STORED DATA:

-- ==== Sys2Proof/Laws/Fields.lean ====
section
/-! SUPPORT. Bit fields of register words: what a field reads after it, or another, has been set. -/

namespace Sys2Proof.Machine

theorem bits_eq (v hi lo : Nat) : bits v hi lo = v / 2 ^ lo % 2 ^ (hi + 1 - lo) := by
  simp [bits, Nat.shiftRight_eq_div_pow]

theorem bits_lt (v hi lo : Nat) : bits v hi lo < 2 ^ (hi + 1 - lo) := by
  rw [bits_eq]; exact Nat.mod_lt _ (Nat.two_pow_pos _)

/-- A number in three parts: below a field, the field, above it. -/
theorem split_field (v hi lo : Nat) (h : lo ≤ hi + 1) :
    v = v / 2 ^ (hi + 1) * 2 ^ (hi + 1) + bits v hi lo * 2 ^ lo + v % 2 ^ lo := by
  have h1 : 2 ^ (hi + 1) = 2 ^ lo * 2 ^ (hi + 1 - lo) := by rw [← Nat.pow_add]; congr 1; omega
  rw [bits_eq, h1, ← Nat.div_div_eq_div_mul]
  have a := Nat.div_add_mod v (2 ^ lo)
  have b := Nat.div_add_mod (v / 2 ^ lo) (2 ^ (hi + 1 - lo))
  generalize v / 2 ^ lo = q at *
  generalize 2 ^ (hi + 1 - lo) = m at *
  generalize 2 ^ lo = l at *
  generalize q / m = c at *
  generalize q % m = d at *
  subst b
  rw [← a]
  have hmod : (l * (m * c + d) + v % l) % l = v % l := by simp
  rw [hmod]
  ring

/-- A number with a field replaced. -/
theorem putBits_eq (v hi lo x : Nat) (h : lo ≤ hi + 1) :
    putBits v hi lo x = v / 2 ^ (hi + 1) * 2 ^ (hi + 1) + x % 2 ^ (hi + 1 - lo) * 2 ^ lo + v % 2 ^ lo := by
  unfold putBits
  have := split_field v hi lo h
  generalize v / 2 ^ (hi + 1) * 2 ^ (hi + 1) = A at *
  generalize bits v hi lo * 2 ^ lo = B at *
  generalize v % 2 ^ lo = C at *
  omega

theorem putBits_lt (v hi lo x n : Nat) (h : lo ≤ hi) (hn : hi < n) (hv : v < 2 ^ n) : putBits v hi lo x < 2 ^ n := by
  rw [putBits_eq v hi lo x (by omega)]
  have h1 : v / 2 ^ (hi + 1) < 2 ^ (n - (hi + 1)) := by
    apply Nat.div_lt_of_lt_mul; rw [← Nat.pow_add]; convert hv using 2; omega
  have h2 : x % 2 ^ (hi + 1 - lo) < 2 ^ (hi + 1 - lo) := Nat.mod_lt _ (Nat.two_pow_pos _)
  have h3 : v % 2 ^ lo < 2 ^ lo := Nat.mod_lt _ (Nat.two_pow_pos _)
  have e1 : 2 ^ n = 2 ^ (n - (hi + 1)) * 2 ^ (hi + 1) := by rw [← Nat.pow_add]; congr 1; omega
  have e2 : 2 ^ (hi + 1) = 2 ^ (hi + 1 - lo) * 2 ^ lo := by rw [← Nat.pow_add]; congr 1; omega
  rw [e1]
  have m1 : (v / 2 ^ (hi + 1) + 1) * 2 ^ (hi + 1) ≤ 2 ^ (n - (hi + 1)) * 2 ^ (hi + 1) := Nat.mul_le_mul_right _ h1
  have m2 : (x % 2 ^ (hi + 1 - lo) + 1) * 2 ^ lo ≤ 2 ^ (hi + 1 - lo) * 2 ^ lo := Nat.mul_le_mul_right _ h2
  rw [Nat.add_mul, Nat.one_mul] at m1 m2
  rw [← e2] at m2
  omega

/-- A field that has been replaced. -/
theorem bits_putBits_same (v hi lo x : Nat) (h : lo ≤ hi) : bits (putBits v hi lo x) hi lo = x % 2 ^ (hi + 1 - lo) := by
  rw [putBits_eq v hi lo x (by omega), bits_eq]
  have e2 : 2 ^ (hi + 1) = 2 ^ (hi + 1 - lo) * 2 ^ lo := by rw [← Nat.pow_add]; congr 1; omega
  have h2 : x % 2 ^ (hi + 1 - lo) < 2 ^ (hi + 1 - lo) := Nat.mod_lt _ (Nat.two_pow_pos _)
  have h3 : v % 2 ^ lo < 2 ^ lo := Nat.mod_lt _ (Nat.two_pow_pos _)
  rw [e2, ← Nat.mul_assoc, ← Nat.add_mul, Nat.mul_comm _ (2 ^ lo), Nat.mul_add_div (Nat.two_pow_pos _), Nat.div_eq_of_lt h3,
    Nat.add_zero, Nat.mul_comm, Nat.mul_add_mod, Nat.mod_eq_of_lt h2]

/-- A bit of a number with a field replaced. -/
theorem testBit_putBits (v hi lo x k : Nat) (h : lo ≤ hi) :
    (putBits v hi lo x).testBit k = if lo ≤ k ∧ k ≤ hi then x.testBit (k - lo) else v.testBit k := by
  have key : ∀ w i, (bits w hi lo).testBit i = (decide (i < hi + 1 - lo) && w.testBit (lo + i)) := by
    intro w i; simp [bits, Nat.testBit_mod_two_pow, Nat.testBit_shiftRight]
  by_cases hk : lo ≤ k ∧ k ≤ hi
  · rw [if_pos hk]
    have := key (putBits v hi lo x) (k - lo)
    rw [bits_putBits_same v hi lo x h, Nat.testBit_mod_two_pow] at this
    have h1 : k - lo < hi + 1 - lo := by omega
    have h2 : lo + (k - lo) = k := by omega
    simpa [h1, h2] using this.symm
  · rw [if_neg hk]
    have low : putBits v hi lo x % 2 ^ lo = v % 2 ^ lo := by
      rw [putBits_eq v hi lo x (by omega)]
      have e2 : 2 ^ (hi + 1) = 2 ^ (hi + 1 - lo) * 2 ^ lo := by rw [← Nat.pow_add]; congr 1; omega
      rw [e2, ← Nat.mul_assoc, ← Nat.add_mul, Nat.mul_comm _ (2 ^ lo), Nat.mul_add_mod, Nat.mod_mod]
    have high : putBits v hi lo x / 2 ^ (hi + 1) = v / 2 ^ (hi + 1) := by
      rw [putBits_eq v hi lo x (by omega)]
      have e2 : 2 ^ (hi + 1) = 2 ^ (hi + 1 - lo) * 2 ^ lo := by rw [← Nat.pow_add]; congr 1; omega
      have h2 : x % 2 ^ (hi + 1 - lo) < 2 ^ (hi + 1 - lo) := Nat.mod_lt _ (Nat.two_pow_pos _)
      have h3 : v % 2 ^ lo < 2 ^ lo := Nat.mod_lt _ (Nat.two_pow_pos _)
      have m2 : (x % 2 ^ (hi + 1 - lo) + 1) * 2 ^ lo ≤ 2 ^ (hi + 1 - lo) * 2 ^ lo := Nat.mul_le_mul_right _ h2
      rw [Nat.add_mul, Nat.one_mul, ← e2] at m2
      have hx : x % 2 ^ (hi + 1 - lo) * 2 ^ lo + v % 2 ^ lo < 2 ^ (hi + 1) :=
        Nat.lt_of_lt_of_le (Nat.add_lt_add_left h3 _) m2
      rw [Nat.add_assoc, Nat.mul_comm (v / _) (2 ^ (hi + 1)), Nat.mul_add_div (Nat.two_pow_pos _), Nat.div_eq_of_lt hx, Nat.add_zero]
    rcases Nat.lt_or_ge k lo with hlo | hlo
    · have := congrArg (fun w => w.testBit k) low
      simpa [Nat.testBit_mod_two_pow, hlo] using this
    · have hhi : hi + 1 ≤ k := by omega
      have := congrArg (fun w => w.testBit (k - (hi + 1))) high
      simpa [Nat.testBit_div_two_pow, Nat.sub_add_cancel hhi] using this

/-- A field that does not meet the one replaced. -/
theorem bits_putBits_other (v hi lo x hi' lo' : Nat) (h : lo ≤ hi) (hd : hi' < lo ∨ hi < lo') :
    bits (putBits v hi lo x) hi' lo' = bits v hi' lo' := by
  apply Nat.eq_of_testBit_eq
  intro i
  simp only [bits, Nat.testBit_mod_two_pow, Nat.testBit_shiftRight, testBit_putBits v hi lo x _ h]
  by_cases hi2 : i < hi' + 1 - lo'
  · have : ¬ (lo ≤ lo' + i ∧ lo' + i ≤ hi) := by omega
    simp [this]
  · simp [hi2]

theorem putField_toNat (w : Word) (hi lo x : Nat) (h : lo ≤ hi) (hn : hi < 32) : (putField w hi lo x).toNat = putBits w.toNat hi lo x := by
  simp only [putField, BitVec.toNat_ofNat]
  exact Nat.mod_eq_of_lt (putBits_lt _ _ _ _ 32 h hn w.isLt)

/-! ### Registers -/

/-- A field of a row of sound bounds. -/
def Row.sound (r : Row) : Bool := decide (r.lo ≤ r.hi) && decide (r.hi < 32)

theorem geti_seti_same (s : State) (p : Pg) (r : Row) (i v : Nat) (h : r.sound = true) :
    (run (.seti p r i v) s).geti p r i = v % 2 ^ (r.hi + 1 - r.lo) := by
  simp only [Row.sound, Bool.and_eq_true, decide_eq_true_eq] at h
  simp [Prog.seti, State.geti, putField_toNat _ _ _ _ h.1 h.2, bits_putBits_same _ _ _ _ h.1]

theorem cell_seti (s : State) (p : Pg) (r : Row) (i v a : Nat) :
    (run (.seti p r i v) s).cell a = if a = r.addr p i then putField (s.cell (r.addr p i)) r.hi r.lo v else s.cell a := by
  simp [Prog.seti]

/-- A field at another offset, or beside the one set in its word. -/
theorem geti_seti_other (s : State) (p q : Pg) (r t : Row) (i j v : Nat) (h : r.sound = true)
    (hd : t.addr q j ≠ r.addr p i ∨ t.hi < r.lo ∨ r.hi < t.lo) :
    (run (.seti p r i v) s).geti q t j = s.geti q t j := by
  simp only [Row.sound, Bool.and_eq_true, decide_eq_true_eq] at h
  simp only [State.geti, cell_seti]
  split
  · rename_i ha
    rcases hd with hd | hd
    · exact absurd ha hd
    · rw [putField_toNat _ _ _ _ h.1 h.2, bits_putBits_other _ _ _ _ _ _ h.1 hd, ha]
  · rfl

theorem get_set_same (s : State) (p : Pg) (r : Row) (v : Nat) (h : r.sound = true) :
    (run (.set p r v) s).get p r = v % 2 ^ (r.hi + 1 - r.lo) := geti_seti_same s p r 0 v h

theorem get_set_other (s : State) (p q : Pg) (r t : Row) (v : Nat) (h : r.sound = true)
    (hd : t.addr q 0 ≠ r.addr p 0 ∨ t.hi < r.lo ∨ r.hi < t.lo) : (run (.set p r v) s).get q t = s.get q t :=
  geti_seti_other s p q r t 0 0 v h hd

/-- A field holds no more than its bits. -/
theorem geti_lt (s : State) (p : Pg) (r : Row) (i : Nat) : s.geti p r i < 2 ^ (r.hi + 1 - r.lo) := bits_lt _ _ _

end Sys2Proof.Machine
end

EXERCISE: Could you find each line in the entries that contains the string "exact" and copy it?

RESPONSE BELOW:
  rw [bits_eq]; exact Nat.mod_lt _ (Nat.two_pow_pos _)
  exact Nat.mod_eq_of_lt (putBits_lt _ _ _ _ 32 h hn w.isLt)
    · exact absurd ha hd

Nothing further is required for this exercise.